Do tamanho de Júpiter, o planeta escapou por pouco da destruição durante a expansão de sua estrela, em seus últimos momentos de vida — exatamente como deverá acontecer com o nosso Sol em cerca de cinco bilhões de anos.

Publicado 25 de out. de 2021 07:00 BRT
Debris

Um planeta gasoso gigante foi recentemente descoberto orbitando uma estrela anã branca, fornecendo indícios de como seria o nosso Sistema Solar no futuro depois que o Sol se expandir e se transformar em uma gigante vermelha, destruindo a maioria dos planetas a sua volta.

Foto de Illustration by Adam Makarenko, W. M. Keck Observatory

Talvez o planeta mais sortudo da Via Láctea esteja localizado a cerca de 6,5 mil anos-luz de distância, no centro de nossa galáxia: um mundo grande e gasoso que por pouco não foi exterminado pelo processo de morte de sua estrela.

Astrônomos avistaram o sistema, descrito na revista científica Nature, quando o planeta e sua estrela distorceram a luz da estrela ao fundo. O distante e afortunado planeta, que possui o tamanho de Júpiter, orbita um minúsculo cadáver estelar — uma estrela anã branca fraca do tamanho da Terra, que já foi muito parecida com o Sol. Conforme a estrela envelheceu, ela se expandiu e se transformou em uma gigante vermelha antes de entrar em colapso e virar uma densa anã branca — um processo que pode facilmente destruir planetas em órbita.

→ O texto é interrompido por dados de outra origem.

-- ==== Sys2Proof/Config.lean ====
section
/-! DEFINITION. What an implementation fixes, and the free values: opaque constants without a body, of
which nothing can be proved but that they exist. Each is named in the assumption log. -/

namespace Sys2Proof.Config

/-- The bytes of a device part that the manual calls `any value` (R106): byte `a` of the draw `n`. -/
opaque freeByte (n a : Nat) : Byte

/-- A quad to which the manual gives no value, at the draw `n`. -/
opaque freeQuad (n : Nat) : Quad

/-- A vector to which the manual gives no value, at the draw `n`. -/
opaque freeVec (n : Nat) : Vec

/-- The column and the raw mark that the partition firmware chooses for a granule of device memory
that it maps by a policy of its own (R111, R299): bed, bound column, raw. -/
opaque granulePlace (granule : Nat) : Nat × Nat × Bool

/-- Whether a signature over a message verifies under a key: SLH-DSA-SHA2-256s (R376, R378), a
standard that the manual names and does not restate. -/
opaque signatureOk (key msg sig : List Byte) : Bool

/-- The bytes of a configuration record that its signature and its digest cover: its type, its version and its payload (R378), of
which the manual gives no layout. -/
opaque recordBytes (version : BitVec 64) (body : ConfigBody) : List Byte

/-- The identity key derived from the device secret and the measurement register (R377). -/
opaque identityKey (m : BitVec 256) : List Byte

/-- The signature of a message under the identity key derived from the measurement register (R377). -/
opaque identitySign (m : BitVec 256) (msg : List Byte) : List Byte

/-- The key digest held in the boot ROM (R376). -/
opaque romKey : List Byte

/-- The image that a slot of a unit holds at manufacture (R376). -/
opaque factoryImage (stage : Nat) (slotB : Bool) : Image

/-- The text and the entry and yield table that a version of Idust makes of the records of a Malig section, its symbols
replaced, under the feature words (R374); none where it refuses the translation. -/
opaque idust (version : BitVec 32) (malig : List MaligRec) (f : List (BitVec 32)) : Option (List Byte × List Byte)

/-- How many operands the Malig record of an instruction has (R373): the manual has them follow in assembly order and does
not say which parts of a statement are operands, nor how a form is selected that neither FN, MINOR nor DST tells apart; none where no
instruction is. -/
opaque maligOperands (space major selector : Nat) : Option Nat

/-- The 32-bit version of the translator that a service core's image holds (R375). -/
opaque idustVersion (i : Image) : BitVec 32

/-- The chunks that a partition's translation cache may hold (R375): the manual names the budget and gives no number. -/
opaque idustBudget (part : Nat) : Nat

/-- The signer keys by their key id (R372). -/
opaque signerKey (id : Quad) : Option (List Byte)

/-- The role counts that an entry of a group table holds, in the order core, lane, column, slice, bed, matrix (R368): the
manual gives the entry's size and not its map. -/
opaque groupCounts (entry : Quad) : List Nat

/-- The set of an L2 slice that holds a line, by line number (R109): the manual gives the number of sets and
not the bits that select one. -/
opaque l2Set (line : Nat) : Nat

/-- The line that the patrol of a column, by its key, reads at a place of its pass (R307): the manual says that a pass reads
every line, and not in which order. -/
opaque patrolLine (col place : Nat) : Nat

/-- Which of what a parcel of text has held since its task began an engine of the task fetches, the newest last, where the text
was written `n` times meanwhile and the engine has issued `at_` instructions (R47): the manual has it chosen for each parcel and
each engine, and lets one fetch give the old parcel and a later one the new. -/
opaque textPick (taskid eng pa n at_ : Nat) : Nat

/-- The bank of its column, of 72, that holds a DRAM row, by the number of its 1 KiB in device-physical space (R234,
R237): the manual gives the number of banks and not the bits that select one. -/
opaque rowBank (row : Nat) : Nat

end Sys2Proof.Config
end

“Esse planeta poderia ter sido facilmente destruído”, afirma Juliette Becker do Caltech, que não participou da identificação. “Provavelmente, escapou da destruição por muito pouco.”

Se o planeta estivesse localizado um pouco mais perto de sua estrela, poderia ter enfrentado graves consequências, como ser consumido pelo fogo ou totalmente fragmentado. Esse provavelmente será o destino da Terra quando o Sol em sua fase final se transformar em uma estrela gigante vermelha. Os cientistas acreditam que esse sistema planetário longínquo possa ser semelhante ao nosso Sistema Solar no futuro, depois que o Sol for reduzido à brasa.

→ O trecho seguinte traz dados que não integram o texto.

-- ==== Sys2Proof/Decode.lean ====
section
/-! DEFINITION. The decoder of a text's parcels, by the encoding tables of spec/03_encoding.md and of the
chapters, and after it the encoder. A table row lists its fields from the highest bit down. -/

namespace Sys2Proof

open Sys2Proof.Machine

/-- A field of an encoding row: constant bits, or a field that the instruction carries. -/
inductive Atom where
  | k (w v : Nat)
  | f (w : Nat)
  deriving DecidableEq, Repr

/-- The unit length that the LEN field selects (R41). -/
inductive Len where
  | b16 | b32 | b64
  deriving DecidableEq, Repr

/-- One row of the encoding tables: length, major opcode, the bits above TK (or above MAJ in the 16-bit
format) from the highest down, whether TK must be zero, and the instruction its fields give. -/
structure Row where
  len    : Len
  maj    : Nat
  atoms  : List Atom
  tkZero : Bool
  build  : Mods → List Nat → Option Dec

/-- The value of field `i`, counted from the highest field of the word. -/
def arg (v : List Nat) (i : Nat) : Nat := v.getD i 0

/-- The value of field `i` as a pattern of `w` bits. -/
def bv (w : Nat) (v : List Nat) (i : Nat) : BitVec w := BitVec.ofNat w (arg v i)

/-- The width of a field. -/
def atomWidth : Atom → Nat
  | .k w _ => w
  | .f w => w

/-- The number of bits of a row's fields. -/
def atomsWidth : List Atom → Nat
  | [] => 0
  | a :: r => atomWidth a + atomsWidth r

/-- The values of the fields in the low bits of `n`, the highest field first; none where a constant
differs. -/
def splitAtoms : List Atom → Nat → Option (List Nat)
  | [], _ => some []
  | .k w v :: r, n =>
    if n / 2 ^ atomsWidth r % 2 ^ w = v then splitAtoms r n else none
  | .f w :: r, n =>
    match splitAtoms r n with
    | some l => some (n / 2 ^ atomsWidth r % 2 ^ w :: l)
    | none => none

/-- The bits of fields with the given values. -/
def joinAtoms : List Atom → List Nat → Nat
  | [], _ => 0
  | .k _ v :: r, l => v * 2 ^ atomsWidth r + joinAtoms r l
  | .f _ :: r, x :: l => x * 2 ^ atomsWidth r + joinAtoms r l
  | .f _ :: _, [] => 0


/-- The code of a `Cond` (R154). -/
def condCode : Cond → Nat
  | .eq => 0 | .ne => 1 | .lt => 2 | .ge => 3 | .le => 4 | .gt => 5 | .ltu => 6 | .geu => 7 | .leu => 8 | .gtu => 9 | .bs => 10 | .bz => 11

/-- The `Cond` that a code names; none for a reserved code (R154). -/
def condOfCode : Nat → Option Cond
  | 0 => some .eq | 1 => some .ne | 2 => some .lt | 3 => some .ge | 4 => some .le | 5 => some .gt | 6 => some .ltu | 7 => some .geu | 8 => some .leu | 9 => some .gtu | 10 => some .bs | 11 => some .bz | _ => none

/-- The code of a `LdFmt` (R169). -/
def ldFmtCode : LdFmt → Nat
  | .i8s => 0 | .i8n => 1 | .i16s => 2 | .i16n => 3 | .i32s => 4 | .i32n => 5 | .i64s => 6

/-- The `LdFmt` that a code names; none for a reserved code (R169). -/
def ldFmtOfCode : Nat → Option LdFmt
  | 0 => some .i8s | 1 => some .i8n | 2 => some .i16s | 3 => some .i16n | 4 => some .i32s | 5 => some .i32n | 6 => some .i64s | _ => none

/-- The code of a `Width` (R169, R205). -/
def widthCode : Width → Nat
  | .w8 => 0 | .w16 => 1 | .w32 => 2 | .w64 => 3

/-- The `Width` that a code names; none for a reserved code (R169, R205). -/
def widthOfCode : Nat → Option Width
  | 0 => some .w8 | 1 => some .w16 | 2 => some .w32 | 3 => some .w64 | _ => none

/-- The code of a `ASize` (R178). -/
def aSizeCode : ASize → Nat
  | .word => 1 | .quad => 2

/-- The `ASize` that a code names; none for a reserved code (R178). -/
def aSizeOfCode : Nat → Option ASize
  | 1 => some .word | 2 => some .quad | _ => none

/-- The code of a `IntEt` (R194). -/
def intEtCode : IntEt → Nat
  | .i8s => 2 | .i16s => 4 | .i32s => 6 | .i64s => 8

/-- The `IntEt` that a code names; none for a reserved code (R194). -/
def intEtOfCode : Nat → Option IntEt
  | 2 => some .i8s | 4 => some .i16s | 6 => some .i32s | 8 => some .i64s | _ => none

/-- The code of a `FltEt` (R196). -/
def fltEtCode : FltEt → Nat
  | .fp16 => 16 | .bf16 => 17 | .fp32 => 18 | .a56 => 19

/-- The `FltEt` that a code names; none for a reserved code (R196). -/
def fltEtOfCode : Nat → Option FltEt
  | 16 => some .fp16 | 17 => some .bf16 | 18 => some .fp32 | 19 => some .a56 | _ => none

/-- The code of a `FltEt3` (R198). -/
def fltEt3Code : FltEt3 → Nat
  | .fp16 => 16 | .bf16 => 17 | .fp32 => 18

/-- The `FltEt3` that a code names; none for a reserved code (R198). -/
def fltEt3OfCode : Nat → Option FltEt3
  | 16 => some .fp16 | 17 => some .bf16 | 18 => some .fp32 | _ => none

/-- The code of a `CFlt` (R208). -/
def cFltCode : CFlt → Nat
  | .fp32 => 0 | .bf16 => 1 | .fp16 => 2

/-- The `CFlt` that a code names; none for a reserved code (R208). -/
def cFltOfCode : Nat → Option CFlt
  | 0 => some .fp32 | 1 => some .bf16 | 2 => some .fp16 | _ => none

/-- The code of a `VCond` (R194). -/
def vCondCode : VCond → Nat
  | .eq => 0 | .ne => 1 | .lt => 2 | .le => 3 | .gt => 4 | .ge => 5

/-- The `VCond` that a code names; none for a reserved code (R194). -/
def vCondOfCode : Nat → Option VCond
  | 0 => some .eq | 1 => some .ne | 2 => some .lt | 3 => some .le | 4 => some .gt | 5 => some .ge | _ => none

/-- The code of a `FCond` (R196). -/
def fCondCode : FCond → Nat
  | .eq => 0 | .ne => 1 | .lt => 2 | .le => 3 | .gt => 4 | .ge => 5 | .un => 6

/-- The `FCond` that a code names; none for a reserved code (R196). -/
def fCondOfCode : Nat → Option FCond
  | 0 => some .eq | 1 => some .ne | 2 => some .lt | 3 => some .le | 4 => some .gt | 5 => some .ge | 6 => some .un | _ => none

/-- The code of a `TMode` (R241). -/
def tModeCode : TMode → Nat
  | .float => 0 | .wrap => 1 | .sat => 2

/-- The `TMode` that a code names; none for a reserved code (R241). -/
def tModeOfCode : Nat → Option TMode
  | 0 => some .float | 1 => some .wrap | 2 => some .sat | _ => none

/-- The code of a `Spr` (R161). -/
def sprCode : Spr → Nat
  | .ctlWindow => 1 | .ctlSplit => 2 | .ctlRound => 3 | .ctlPoison => 4 | .ctlPrio => 5 | .ctlAsid => 6 | .statTask => 16 | .statStall => 17 | .tagmap => 18 | .slotPlan => 32

/-- The `Spr` that a code names; none for a reserved code (R161). -/
def sprOfCode : Nat → Option Spr
  | 1 => some .ctlWindow | 2 => some .ctlSplit | 3 => some .ctlRound | 4 => some .ctlPoison | 5 => some .ctlPrio | 6 => some .ctlAsid | 16 => some .statTask | 17 => some .statStall | 18 => some .tagmap | 32 => some .slotPlan | _ => none

/-- The code of a `Sel3` (R272). -/
def sel3Code : Sel3 → Nat
  | .k0 => 0 | .k1 => 1 | .k2 => 2

/-- The `Sel3` that a code names; none for a reserved code (R272). -/
def sel3OfCode : Nat → Option Sel3
  | 0 => some .k0 | 1 => some .k1 | 2 => some .k2 | _ => none

/-- R64. -/
def rowNop16 : Row where
  len := .b16
  maj := 0
  atoms := [.k 10 0]
  tkZero := false
  build := fun _ _ => some (.i (.nop16))

/-- R64, R150. -/
def rowMov16 : Row where
  len := .b16
  maj := 1
  atoms := [.f 5, .f 5]
  tkZero := false
  build := fun _ v => some (.i (.mov16 (bv 5 v 0) (bv 5 v 1)))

“Este sistema é muito semelhante ao que prevemos para o nosso Sistema Solar em seu estágio final”, comenta o autor do estudo, David Bennett, do Goddard Space Flight Center da Nasa.

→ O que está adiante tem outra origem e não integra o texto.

/-- An engine's stall counters after clocks in which it was stalled (R326). -/
def Engine.count (e : Engine) (d : Nat) : Engine :=
  match e.stall with
  | some .queue | some .token | some .stream | some .unit => { e with queue := satAdd16 e.queue d }
  | some .memq | some .fwd => { e with memq := satAdd16 e.memq d }
  | some .window => { e with window := satAdd16 e.window d }
  | some .arb => { e with arb := satAdd16 e.arb d }
  | _ => e

/-! ## The walk of the text -/

/-- Engines tagged by a mask (R43). -/
def maskHas (m : BitVec 4) (e : Eng) : Bool := m.getLsbD (engIdx e)

/-- The mask tags two or more engines. -/
def maskMulti (m : BitVec 4) : Bool := decide (1 < (allEngs.filter (maskHas m)).length)

/-- The instances of a block that an engine has begun (R25). -/
def Engine.begun (e : Engine) (h : Nat) : Nat := tget 0 e.insts h

/-- The slip window lets an engine begin its next instance of a block (R27). -/
def Ctx.windowOpen (c : Ctx) (e : Eng) (h : Nat) (mask : BitVec 4) : Bool :=
  allEngs.all fun f =>
    f == e || !maskHas mask f || (c.eng f).wait == .tend ||
    decide ((c.eng e).begun h + 1 ≤ (c.eng f).begun h + c.window)

/-- The context with an engine that begins the next instance of its block, or waits for the window (R27,
R44). -/
def Ctx.beginInstance (c : Ctx) (e : Eng) (b : Blk) : Ctx :=
  if c.windowOpen e b.head b.mask then
    (c.modEng e fun g =>
      { g with insts := tput g.insts b.head (g.begun b.head + 1), pc := b.head + 2,
               blk := some { b with begun := true } }).wake
  else
    c.modEng e fun g => { g with pc := b.head, blk := some { b with begun := false } }

/-- The context with an engine past `len` parcels: the next instruction of the body, the next instance of
the block, or the header after it (R44). -/
def Ctx.advance (c : Ctx) (e : Eng) (len : Nat) : Ctx :=
  let g := c.eng e
  match g.blk with
  | none => c.setEng e { g with pc := g.pc + len }
  | some b =>
    if g.pc + len < b.next then c.setEng e { g with pc := g.pc + len }
    else if b.left = 0 then c.setEng e { g with pc := b.next, blk := none }
    else c.beginInstance e { b with left := b.left - 1 }

/-- The context with an engine that leaves its block for a target header (R48, R156). -/
def Ctx.jump (c : Ctx) (e : Eng) (t : Nat) : Ctx := c.modEng e fun g => { g with pc := t, blk := none }

/-- The place of the instruction in execution in program order (R131). -/
def State.pos (s : State) : Pos :=
  match s.ce.blk with
  | some b => { head := b.head, visit := s.ce.visits.count b.head, off := s.ce.pc }
  | none => { head := s.ce.pc, visit := 0, off := s.ce.pc }

end Sys2Proof.Machine
end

O sistema também ajuda os cientistas a entender com que frequência os planetas conseguem sobreviver à morte violenta de suas estrelas. Se for constatado que planetas intactos orbitando anãs brancas são comuns, então há “mais planetas lá fora do que pensávamos”, diz o astrônomo Scott Gaudi, da Universidade Estadual de Ohio.

“Isso significa que provavelmente o número de planetas na nossa galáxia foi subestimado até o momento”, afirma ele. “No campo dos exoplanetas, há uma piada que diz que a cada rocha que viramos, encontramos um novo planeta.”

Saindo de cena com estilo

Conforme as estrelas envelhecem, elas ficam sem hidrogênio para alimentar suas fornalhas nucleares, desencadeando uma sequência de eventos que pode ser extremamente perigosa para qualquer planeta em órbita. Em cerca de cinco bilhões de anos, isso acontecerá com o Sol, e quando esse dia chegar, a Terra estará em apuros.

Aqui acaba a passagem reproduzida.